- What you have to do -
Of the entries below, return only those lines from the line with "0⟩).WellFormed := by decide" to the line with "false, false, false⟩).WellFormed ∧", exactly, both included.

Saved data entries
■ ■ ■
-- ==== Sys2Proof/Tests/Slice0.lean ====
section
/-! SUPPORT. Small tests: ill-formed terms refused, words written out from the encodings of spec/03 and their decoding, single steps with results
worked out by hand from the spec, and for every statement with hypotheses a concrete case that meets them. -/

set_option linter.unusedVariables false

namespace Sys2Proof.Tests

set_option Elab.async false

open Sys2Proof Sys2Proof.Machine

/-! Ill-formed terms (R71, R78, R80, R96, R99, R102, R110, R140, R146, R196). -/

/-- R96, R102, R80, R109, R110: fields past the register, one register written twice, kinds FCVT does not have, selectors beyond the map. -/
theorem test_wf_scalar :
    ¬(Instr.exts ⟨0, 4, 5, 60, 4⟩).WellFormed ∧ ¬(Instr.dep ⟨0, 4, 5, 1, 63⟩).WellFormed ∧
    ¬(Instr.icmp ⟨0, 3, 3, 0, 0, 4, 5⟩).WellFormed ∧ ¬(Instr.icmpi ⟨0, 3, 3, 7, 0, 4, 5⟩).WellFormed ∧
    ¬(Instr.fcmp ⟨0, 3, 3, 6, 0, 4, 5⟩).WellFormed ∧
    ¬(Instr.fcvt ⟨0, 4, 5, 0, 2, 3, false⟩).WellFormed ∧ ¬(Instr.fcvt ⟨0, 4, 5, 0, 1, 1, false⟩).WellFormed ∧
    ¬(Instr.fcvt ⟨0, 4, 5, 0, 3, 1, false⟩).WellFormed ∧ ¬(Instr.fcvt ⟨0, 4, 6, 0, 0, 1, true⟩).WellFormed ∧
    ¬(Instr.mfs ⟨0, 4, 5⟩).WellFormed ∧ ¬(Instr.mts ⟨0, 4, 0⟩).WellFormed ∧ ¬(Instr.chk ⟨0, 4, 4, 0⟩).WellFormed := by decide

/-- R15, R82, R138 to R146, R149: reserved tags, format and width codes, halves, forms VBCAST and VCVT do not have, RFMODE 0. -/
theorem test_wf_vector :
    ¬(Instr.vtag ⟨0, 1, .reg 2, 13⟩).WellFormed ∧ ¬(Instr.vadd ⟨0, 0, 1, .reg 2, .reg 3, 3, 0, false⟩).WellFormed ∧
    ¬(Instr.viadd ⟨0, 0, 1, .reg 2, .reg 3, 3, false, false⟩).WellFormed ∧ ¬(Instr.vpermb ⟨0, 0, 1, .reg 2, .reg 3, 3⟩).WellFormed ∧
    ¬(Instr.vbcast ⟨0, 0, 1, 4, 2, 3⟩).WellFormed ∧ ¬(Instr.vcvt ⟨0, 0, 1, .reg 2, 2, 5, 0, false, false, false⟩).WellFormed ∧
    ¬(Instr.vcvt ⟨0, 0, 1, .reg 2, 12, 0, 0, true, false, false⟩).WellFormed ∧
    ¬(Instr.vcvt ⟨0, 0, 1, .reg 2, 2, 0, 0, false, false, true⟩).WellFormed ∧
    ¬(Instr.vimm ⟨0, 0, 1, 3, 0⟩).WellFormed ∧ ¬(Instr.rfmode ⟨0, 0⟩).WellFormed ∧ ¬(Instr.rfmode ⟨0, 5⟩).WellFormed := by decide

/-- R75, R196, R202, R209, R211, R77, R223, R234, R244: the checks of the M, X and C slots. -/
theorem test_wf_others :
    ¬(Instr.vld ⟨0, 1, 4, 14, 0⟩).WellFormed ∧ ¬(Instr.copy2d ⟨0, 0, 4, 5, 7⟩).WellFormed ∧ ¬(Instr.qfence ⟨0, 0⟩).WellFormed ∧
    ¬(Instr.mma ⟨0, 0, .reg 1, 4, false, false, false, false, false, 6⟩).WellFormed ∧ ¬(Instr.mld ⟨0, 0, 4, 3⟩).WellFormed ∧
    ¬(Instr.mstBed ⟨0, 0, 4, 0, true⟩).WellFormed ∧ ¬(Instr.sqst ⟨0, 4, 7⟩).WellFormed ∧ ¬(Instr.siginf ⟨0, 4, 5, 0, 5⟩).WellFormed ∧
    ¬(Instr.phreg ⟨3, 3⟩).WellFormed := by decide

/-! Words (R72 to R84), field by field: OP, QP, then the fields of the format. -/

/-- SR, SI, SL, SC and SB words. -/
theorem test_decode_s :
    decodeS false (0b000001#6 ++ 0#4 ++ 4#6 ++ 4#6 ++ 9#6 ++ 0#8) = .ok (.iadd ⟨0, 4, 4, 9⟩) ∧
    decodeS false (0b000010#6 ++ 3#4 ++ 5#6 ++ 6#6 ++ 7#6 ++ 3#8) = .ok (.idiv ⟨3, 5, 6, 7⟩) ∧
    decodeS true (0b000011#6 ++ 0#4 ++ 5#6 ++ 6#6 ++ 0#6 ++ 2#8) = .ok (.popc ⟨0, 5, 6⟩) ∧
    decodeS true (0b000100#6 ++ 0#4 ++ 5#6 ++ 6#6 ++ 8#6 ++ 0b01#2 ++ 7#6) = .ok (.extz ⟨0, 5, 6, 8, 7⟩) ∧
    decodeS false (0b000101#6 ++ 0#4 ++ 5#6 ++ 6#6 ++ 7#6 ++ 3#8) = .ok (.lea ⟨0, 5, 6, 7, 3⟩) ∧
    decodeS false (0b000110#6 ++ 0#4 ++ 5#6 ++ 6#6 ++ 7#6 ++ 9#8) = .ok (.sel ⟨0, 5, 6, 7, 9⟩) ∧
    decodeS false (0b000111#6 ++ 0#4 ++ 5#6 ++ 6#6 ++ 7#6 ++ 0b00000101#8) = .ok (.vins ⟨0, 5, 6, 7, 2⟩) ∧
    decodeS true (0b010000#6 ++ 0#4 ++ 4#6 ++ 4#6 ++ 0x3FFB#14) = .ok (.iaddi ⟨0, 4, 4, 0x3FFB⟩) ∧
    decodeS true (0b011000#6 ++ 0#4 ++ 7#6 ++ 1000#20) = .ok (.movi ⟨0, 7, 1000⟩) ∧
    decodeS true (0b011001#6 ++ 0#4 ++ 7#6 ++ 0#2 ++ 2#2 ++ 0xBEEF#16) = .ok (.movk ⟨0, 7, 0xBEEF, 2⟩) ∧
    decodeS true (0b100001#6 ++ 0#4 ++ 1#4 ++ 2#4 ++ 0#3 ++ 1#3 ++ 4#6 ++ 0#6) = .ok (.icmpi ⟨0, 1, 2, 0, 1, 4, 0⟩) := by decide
■ ■ ■
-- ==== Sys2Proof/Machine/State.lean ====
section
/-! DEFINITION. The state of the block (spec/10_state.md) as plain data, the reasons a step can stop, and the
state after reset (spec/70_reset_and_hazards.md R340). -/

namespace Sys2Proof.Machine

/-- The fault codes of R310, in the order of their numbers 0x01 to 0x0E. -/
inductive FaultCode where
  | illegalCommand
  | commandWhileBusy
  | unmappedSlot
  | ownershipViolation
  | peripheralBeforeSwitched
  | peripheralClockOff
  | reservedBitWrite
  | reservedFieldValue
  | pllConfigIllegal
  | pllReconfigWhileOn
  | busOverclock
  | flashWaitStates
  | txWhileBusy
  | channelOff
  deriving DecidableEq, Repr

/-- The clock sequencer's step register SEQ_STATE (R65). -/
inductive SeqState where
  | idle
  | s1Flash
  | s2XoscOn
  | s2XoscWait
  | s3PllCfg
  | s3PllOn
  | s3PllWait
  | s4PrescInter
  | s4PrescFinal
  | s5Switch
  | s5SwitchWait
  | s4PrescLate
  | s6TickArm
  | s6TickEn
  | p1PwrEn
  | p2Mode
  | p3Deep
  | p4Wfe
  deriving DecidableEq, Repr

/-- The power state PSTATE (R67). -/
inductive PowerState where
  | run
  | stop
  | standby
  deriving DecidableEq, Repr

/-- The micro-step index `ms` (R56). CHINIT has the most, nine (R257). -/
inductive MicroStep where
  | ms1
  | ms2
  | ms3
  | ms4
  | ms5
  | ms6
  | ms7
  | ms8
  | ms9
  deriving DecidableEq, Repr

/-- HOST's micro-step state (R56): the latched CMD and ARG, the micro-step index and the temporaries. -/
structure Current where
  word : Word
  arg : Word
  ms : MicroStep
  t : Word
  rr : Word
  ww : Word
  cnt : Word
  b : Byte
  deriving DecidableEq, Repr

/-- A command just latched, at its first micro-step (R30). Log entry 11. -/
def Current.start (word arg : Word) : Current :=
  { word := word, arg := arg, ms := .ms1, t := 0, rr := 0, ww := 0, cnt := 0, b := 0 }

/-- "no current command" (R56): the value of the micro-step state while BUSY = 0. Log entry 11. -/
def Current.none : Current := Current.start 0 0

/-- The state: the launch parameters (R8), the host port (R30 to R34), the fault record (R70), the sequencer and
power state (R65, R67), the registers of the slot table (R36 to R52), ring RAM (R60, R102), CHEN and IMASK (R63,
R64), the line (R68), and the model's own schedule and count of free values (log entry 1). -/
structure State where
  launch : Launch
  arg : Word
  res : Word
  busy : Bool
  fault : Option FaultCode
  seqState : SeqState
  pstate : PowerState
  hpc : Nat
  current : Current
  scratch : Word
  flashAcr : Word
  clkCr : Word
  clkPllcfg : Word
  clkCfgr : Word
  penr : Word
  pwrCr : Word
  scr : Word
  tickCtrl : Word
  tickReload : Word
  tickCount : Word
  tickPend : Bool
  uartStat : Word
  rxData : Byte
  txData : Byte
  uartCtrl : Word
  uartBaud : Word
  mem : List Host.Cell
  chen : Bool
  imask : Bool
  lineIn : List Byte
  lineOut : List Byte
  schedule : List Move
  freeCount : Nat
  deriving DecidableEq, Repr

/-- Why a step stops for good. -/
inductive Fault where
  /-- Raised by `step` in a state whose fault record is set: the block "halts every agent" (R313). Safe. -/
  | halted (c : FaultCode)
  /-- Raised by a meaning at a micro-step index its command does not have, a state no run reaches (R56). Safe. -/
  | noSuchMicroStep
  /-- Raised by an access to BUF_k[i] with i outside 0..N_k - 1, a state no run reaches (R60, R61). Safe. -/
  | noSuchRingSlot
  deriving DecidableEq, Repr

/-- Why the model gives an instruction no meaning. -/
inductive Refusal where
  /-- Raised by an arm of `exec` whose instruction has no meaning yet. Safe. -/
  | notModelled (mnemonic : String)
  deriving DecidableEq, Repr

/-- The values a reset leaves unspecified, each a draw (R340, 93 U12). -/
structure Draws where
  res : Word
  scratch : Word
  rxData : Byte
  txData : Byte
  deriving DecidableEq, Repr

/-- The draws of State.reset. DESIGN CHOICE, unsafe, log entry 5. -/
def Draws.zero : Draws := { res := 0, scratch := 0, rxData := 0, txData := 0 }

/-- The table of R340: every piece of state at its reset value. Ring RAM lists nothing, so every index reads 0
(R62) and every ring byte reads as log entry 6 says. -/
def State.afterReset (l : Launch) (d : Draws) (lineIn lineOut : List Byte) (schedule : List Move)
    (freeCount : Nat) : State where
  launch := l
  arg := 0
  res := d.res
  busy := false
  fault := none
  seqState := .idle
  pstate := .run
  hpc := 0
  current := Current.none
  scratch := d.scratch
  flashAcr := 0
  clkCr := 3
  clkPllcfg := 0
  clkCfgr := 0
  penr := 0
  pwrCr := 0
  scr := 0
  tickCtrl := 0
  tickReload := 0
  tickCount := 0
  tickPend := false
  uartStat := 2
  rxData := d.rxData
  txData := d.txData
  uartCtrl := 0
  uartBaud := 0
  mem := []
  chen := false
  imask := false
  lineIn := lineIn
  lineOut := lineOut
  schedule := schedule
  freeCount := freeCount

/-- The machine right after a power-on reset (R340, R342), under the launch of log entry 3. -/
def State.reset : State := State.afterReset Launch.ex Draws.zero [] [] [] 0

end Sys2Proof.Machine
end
■ ■ ■
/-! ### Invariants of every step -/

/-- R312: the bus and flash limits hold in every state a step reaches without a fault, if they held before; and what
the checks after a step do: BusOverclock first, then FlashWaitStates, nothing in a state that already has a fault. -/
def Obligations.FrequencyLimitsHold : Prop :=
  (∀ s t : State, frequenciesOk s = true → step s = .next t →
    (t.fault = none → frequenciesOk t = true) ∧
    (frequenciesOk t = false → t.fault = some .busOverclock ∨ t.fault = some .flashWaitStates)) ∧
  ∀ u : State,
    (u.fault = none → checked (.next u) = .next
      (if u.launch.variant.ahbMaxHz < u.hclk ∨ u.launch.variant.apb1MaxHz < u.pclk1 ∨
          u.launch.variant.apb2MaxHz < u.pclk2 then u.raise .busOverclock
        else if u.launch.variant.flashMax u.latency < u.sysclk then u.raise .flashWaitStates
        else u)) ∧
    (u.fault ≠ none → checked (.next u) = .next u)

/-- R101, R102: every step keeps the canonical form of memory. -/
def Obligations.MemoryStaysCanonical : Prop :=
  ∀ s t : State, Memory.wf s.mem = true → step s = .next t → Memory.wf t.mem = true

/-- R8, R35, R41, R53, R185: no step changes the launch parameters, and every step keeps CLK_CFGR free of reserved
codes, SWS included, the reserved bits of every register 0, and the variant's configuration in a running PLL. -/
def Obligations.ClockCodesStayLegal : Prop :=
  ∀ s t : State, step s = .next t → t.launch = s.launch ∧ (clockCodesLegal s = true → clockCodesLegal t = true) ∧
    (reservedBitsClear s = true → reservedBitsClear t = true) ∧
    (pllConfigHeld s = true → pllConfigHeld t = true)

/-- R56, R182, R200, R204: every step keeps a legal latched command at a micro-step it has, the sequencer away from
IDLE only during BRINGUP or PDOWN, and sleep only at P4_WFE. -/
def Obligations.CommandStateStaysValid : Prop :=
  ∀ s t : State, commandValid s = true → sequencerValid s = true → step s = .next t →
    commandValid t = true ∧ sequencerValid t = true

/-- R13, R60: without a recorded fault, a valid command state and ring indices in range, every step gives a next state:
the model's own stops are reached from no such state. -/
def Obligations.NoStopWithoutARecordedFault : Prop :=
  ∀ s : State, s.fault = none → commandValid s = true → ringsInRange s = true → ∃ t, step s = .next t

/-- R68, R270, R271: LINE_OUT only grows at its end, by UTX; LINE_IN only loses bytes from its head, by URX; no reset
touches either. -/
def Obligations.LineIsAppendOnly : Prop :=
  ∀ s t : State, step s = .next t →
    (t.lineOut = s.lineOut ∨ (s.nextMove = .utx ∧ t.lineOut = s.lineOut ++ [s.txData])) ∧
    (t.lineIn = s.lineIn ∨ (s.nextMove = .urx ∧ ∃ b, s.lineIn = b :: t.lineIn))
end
■ ■ ■
- Solution to this exercise -
    ¬(Instr.mfs ⟨0, 4, 5⟩).WellFormed ∧ ¬(Instr.mts ⟨0, 4, 0⟩).WellFormed ∧ ¬(Instr.chk ⟨0, 4, 4, 0⟩).WellFormed := by decide

/-- R15, R82, R138 to R146, R149: reserved tags, format and width codes, halves, forms VBCAST and VCVT do not have, RFMODE 0. -/
theorem test_wf_vector :
    ¬(Instr.vtag ⟨0, 1, .reg 2, 13⟩).WellFormed ∧ ¬(Instr.vadd ⟨0, 0, 1, .reg 2, .reg 3, 3, 0, false⟩).WellFormed ∧
    ¬(Instr.viadd ⟨0, 0, 1, .reg 2, .reg 3, 3, false, false⟩).WellFormed ∧ ¬(Instr.vpermb ⟨0, 0, 1, .reg 2, .reg 3, 3⟩).WellFormed ∧
    ¬(Instr.vbcast ⟨0, 0, 1, 4, 2, 3⟩).WellFormed ∧ ¬(Instr.vcvt ⟨0, 0, 1, .reg 2, 2, 5, 0, false, false, false⟩).WellFormed ∧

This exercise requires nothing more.